» TASK ITEM:
The lines to copy are those in the listing below that contain the word "demand".

» INFORMATION:
=====
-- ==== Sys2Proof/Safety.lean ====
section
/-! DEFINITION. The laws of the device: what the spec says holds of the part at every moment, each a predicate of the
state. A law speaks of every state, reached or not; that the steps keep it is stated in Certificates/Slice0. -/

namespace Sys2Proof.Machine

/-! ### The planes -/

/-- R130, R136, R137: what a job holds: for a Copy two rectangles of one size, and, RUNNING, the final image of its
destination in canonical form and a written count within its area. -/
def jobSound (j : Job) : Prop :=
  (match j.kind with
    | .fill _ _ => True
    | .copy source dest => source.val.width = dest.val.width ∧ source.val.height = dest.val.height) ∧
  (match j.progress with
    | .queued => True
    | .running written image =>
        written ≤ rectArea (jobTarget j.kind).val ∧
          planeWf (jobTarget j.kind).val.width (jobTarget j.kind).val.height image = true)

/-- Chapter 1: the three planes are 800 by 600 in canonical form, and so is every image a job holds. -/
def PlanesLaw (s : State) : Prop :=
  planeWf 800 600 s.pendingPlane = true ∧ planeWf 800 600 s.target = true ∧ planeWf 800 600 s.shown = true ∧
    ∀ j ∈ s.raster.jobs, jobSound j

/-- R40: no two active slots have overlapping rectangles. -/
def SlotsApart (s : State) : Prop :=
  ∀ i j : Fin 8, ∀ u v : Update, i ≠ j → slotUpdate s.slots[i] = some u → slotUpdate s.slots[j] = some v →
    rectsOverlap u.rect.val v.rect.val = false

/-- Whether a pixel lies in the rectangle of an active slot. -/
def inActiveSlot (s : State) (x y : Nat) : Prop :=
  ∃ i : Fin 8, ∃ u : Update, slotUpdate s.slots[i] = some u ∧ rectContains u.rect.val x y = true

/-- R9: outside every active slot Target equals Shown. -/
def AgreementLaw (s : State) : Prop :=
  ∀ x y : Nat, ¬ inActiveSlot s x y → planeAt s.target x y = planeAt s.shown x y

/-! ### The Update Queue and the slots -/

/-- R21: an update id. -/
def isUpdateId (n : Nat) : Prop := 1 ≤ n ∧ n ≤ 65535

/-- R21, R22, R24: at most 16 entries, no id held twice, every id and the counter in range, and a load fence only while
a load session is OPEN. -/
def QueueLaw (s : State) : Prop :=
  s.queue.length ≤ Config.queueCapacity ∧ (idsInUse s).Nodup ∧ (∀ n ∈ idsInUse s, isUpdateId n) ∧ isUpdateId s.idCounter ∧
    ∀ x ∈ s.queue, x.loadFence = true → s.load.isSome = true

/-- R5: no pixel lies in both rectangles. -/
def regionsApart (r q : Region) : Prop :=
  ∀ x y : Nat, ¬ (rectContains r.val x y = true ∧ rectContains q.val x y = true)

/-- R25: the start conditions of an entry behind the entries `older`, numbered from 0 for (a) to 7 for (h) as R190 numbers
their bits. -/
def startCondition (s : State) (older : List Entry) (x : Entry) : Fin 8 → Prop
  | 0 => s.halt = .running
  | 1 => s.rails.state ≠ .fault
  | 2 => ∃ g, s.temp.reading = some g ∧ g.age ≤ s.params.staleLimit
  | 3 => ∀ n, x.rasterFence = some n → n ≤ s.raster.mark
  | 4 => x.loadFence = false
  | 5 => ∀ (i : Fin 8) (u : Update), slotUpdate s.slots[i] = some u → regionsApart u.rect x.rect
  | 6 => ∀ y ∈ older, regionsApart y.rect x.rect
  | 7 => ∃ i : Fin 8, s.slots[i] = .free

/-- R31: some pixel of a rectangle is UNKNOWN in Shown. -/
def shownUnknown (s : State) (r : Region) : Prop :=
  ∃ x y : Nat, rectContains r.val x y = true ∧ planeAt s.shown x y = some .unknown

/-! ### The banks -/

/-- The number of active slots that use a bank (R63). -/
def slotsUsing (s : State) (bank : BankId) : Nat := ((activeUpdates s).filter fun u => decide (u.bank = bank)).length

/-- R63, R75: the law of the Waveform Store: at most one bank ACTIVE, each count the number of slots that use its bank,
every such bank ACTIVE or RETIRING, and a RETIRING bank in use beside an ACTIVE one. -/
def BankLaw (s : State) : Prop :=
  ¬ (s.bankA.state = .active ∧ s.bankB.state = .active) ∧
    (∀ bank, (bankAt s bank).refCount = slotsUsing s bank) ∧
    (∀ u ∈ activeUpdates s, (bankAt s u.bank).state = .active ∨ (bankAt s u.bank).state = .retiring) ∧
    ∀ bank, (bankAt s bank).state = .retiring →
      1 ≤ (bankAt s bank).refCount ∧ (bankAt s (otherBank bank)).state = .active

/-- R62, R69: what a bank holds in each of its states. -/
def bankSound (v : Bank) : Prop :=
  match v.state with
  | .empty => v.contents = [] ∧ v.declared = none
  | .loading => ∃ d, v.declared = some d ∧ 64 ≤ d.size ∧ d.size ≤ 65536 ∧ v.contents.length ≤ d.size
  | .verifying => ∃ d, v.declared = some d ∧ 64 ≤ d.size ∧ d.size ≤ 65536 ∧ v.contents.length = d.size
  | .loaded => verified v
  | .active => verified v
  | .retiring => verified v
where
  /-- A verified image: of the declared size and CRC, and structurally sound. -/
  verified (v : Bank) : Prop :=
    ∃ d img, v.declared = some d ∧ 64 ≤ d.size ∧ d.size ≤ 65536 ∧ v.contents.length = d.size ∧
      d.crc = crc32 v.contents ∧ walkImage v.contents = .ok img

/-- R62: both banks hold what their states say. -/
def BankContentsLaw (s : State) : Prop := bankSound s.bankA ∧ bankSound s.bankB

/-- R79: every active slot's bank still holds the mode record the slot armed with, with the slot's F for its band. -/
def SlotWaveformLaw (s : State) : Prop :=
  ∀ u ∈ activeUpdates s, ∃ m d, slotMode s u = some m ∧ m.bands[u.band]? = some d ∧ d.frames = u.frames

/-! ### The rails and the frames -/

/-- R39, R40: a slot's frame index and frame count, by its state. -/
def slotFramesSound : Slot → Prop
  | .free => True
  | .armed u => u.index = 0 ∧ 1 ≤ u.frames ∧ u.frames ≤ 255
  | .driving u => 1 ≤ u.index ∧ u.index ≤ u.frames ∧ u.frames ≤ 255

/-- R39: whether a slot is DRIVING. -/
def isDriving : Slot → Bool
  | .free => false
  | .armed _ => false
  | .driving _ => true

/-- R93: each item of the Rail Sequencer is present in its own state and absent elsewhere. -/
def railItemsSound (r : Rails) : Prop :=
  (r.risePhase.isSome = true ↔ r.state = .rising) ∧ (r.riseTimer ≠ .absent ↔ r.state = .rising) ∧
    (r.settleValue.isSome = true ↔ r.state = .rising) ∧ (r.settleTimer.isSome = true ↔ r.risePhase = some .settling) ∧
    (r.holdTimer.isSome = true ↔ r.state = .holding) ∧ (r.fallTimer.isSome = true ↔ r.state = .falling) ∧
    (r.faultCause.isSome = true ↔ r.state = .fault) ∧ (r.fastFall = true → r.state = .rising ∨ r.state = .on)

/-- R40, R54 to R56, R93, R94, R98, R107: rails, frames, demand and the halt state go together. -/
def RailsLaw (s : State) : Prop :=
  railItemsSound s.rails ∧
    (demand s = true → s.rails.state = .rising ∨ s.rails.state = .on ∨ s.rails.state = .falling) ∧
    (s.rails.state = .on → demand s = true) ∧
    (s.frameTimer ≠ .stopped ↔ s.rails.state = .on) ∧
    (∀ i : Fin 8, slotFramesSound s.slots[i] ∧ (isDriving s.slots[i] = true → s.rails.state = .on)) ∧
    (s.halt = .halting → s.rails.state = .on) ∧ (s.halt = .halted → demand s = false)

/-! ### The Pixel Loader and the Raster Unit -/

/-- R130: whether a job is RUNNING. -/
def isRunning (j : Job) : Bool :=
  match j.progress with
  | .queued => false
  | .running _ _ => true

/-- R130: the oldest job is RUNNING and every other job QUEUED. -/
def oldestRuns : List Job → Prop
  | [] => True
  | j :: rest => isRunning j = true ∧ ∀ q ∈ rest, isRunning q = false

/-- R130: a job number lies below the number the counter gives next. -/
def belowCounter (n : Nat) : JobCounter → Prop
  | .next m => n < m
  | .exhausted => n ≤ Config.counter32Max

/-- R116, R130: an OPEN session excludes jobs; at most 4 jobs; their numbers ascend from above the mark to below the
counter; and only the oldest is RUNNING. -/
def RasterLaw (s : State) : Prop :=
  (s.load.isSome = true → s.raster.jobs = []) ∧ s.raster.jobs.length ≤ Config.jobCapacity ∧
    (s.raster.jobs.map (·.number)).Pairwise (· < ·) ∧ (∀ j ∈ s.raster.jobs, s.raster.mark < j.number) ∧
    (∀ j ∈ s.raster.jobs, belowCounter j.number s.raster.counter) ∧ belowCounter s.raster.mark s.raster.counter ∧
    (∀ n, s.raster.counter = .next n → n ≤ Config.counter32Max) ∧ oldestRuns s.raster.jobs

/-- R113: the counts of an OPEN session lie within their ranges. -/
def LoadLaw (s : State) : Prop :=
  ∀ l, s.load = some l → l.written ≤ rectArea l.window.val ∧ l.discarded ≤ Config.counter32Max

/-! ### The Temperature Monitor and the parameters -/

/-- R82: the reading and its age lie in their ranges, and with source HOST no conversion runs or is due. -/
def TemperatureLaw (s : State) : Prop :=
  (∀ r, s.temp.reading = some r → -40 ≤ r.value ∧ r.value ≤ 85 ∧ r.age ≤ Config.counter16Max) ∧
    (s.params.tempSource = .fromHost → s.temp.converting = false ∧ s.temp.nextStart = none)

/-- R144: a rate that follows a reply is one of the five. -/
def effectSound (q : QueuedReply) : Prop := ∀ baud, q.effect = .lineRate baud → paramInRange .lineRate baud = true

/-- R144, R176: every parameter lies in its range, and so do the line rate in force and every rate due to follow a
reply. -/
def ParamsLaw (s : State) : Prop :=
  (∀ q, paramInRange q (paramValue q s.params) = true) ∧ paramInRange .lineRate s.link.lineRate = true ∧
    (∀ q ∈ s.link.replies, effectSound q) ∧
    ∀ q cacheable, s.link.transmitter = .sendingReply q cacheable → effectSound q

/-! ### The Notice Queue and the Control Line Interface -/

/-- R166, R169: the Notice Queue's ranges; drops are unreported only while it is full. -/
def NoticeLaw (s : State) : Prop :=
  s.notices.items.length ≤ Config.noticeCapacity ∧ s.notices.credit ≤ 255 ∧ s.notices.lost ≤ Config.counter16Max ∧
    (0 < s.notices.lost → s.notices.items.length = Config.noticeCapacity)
=====
» OUTPUT:
/-- R40, R54 to R56, R93, R94, R98, R107: rails, frames, demand and the halt state go together. -/
    (demand s = true → s.rails.state = .rising ∨ s.rails.state = .on ∨ s.rails.state = .falling) ∧
    (s.rails.state = .on → demand s = true) ∧
    (s.halt = .halting → s.rails.state = .on) ∧ (s.halt = .halted → demand s = false)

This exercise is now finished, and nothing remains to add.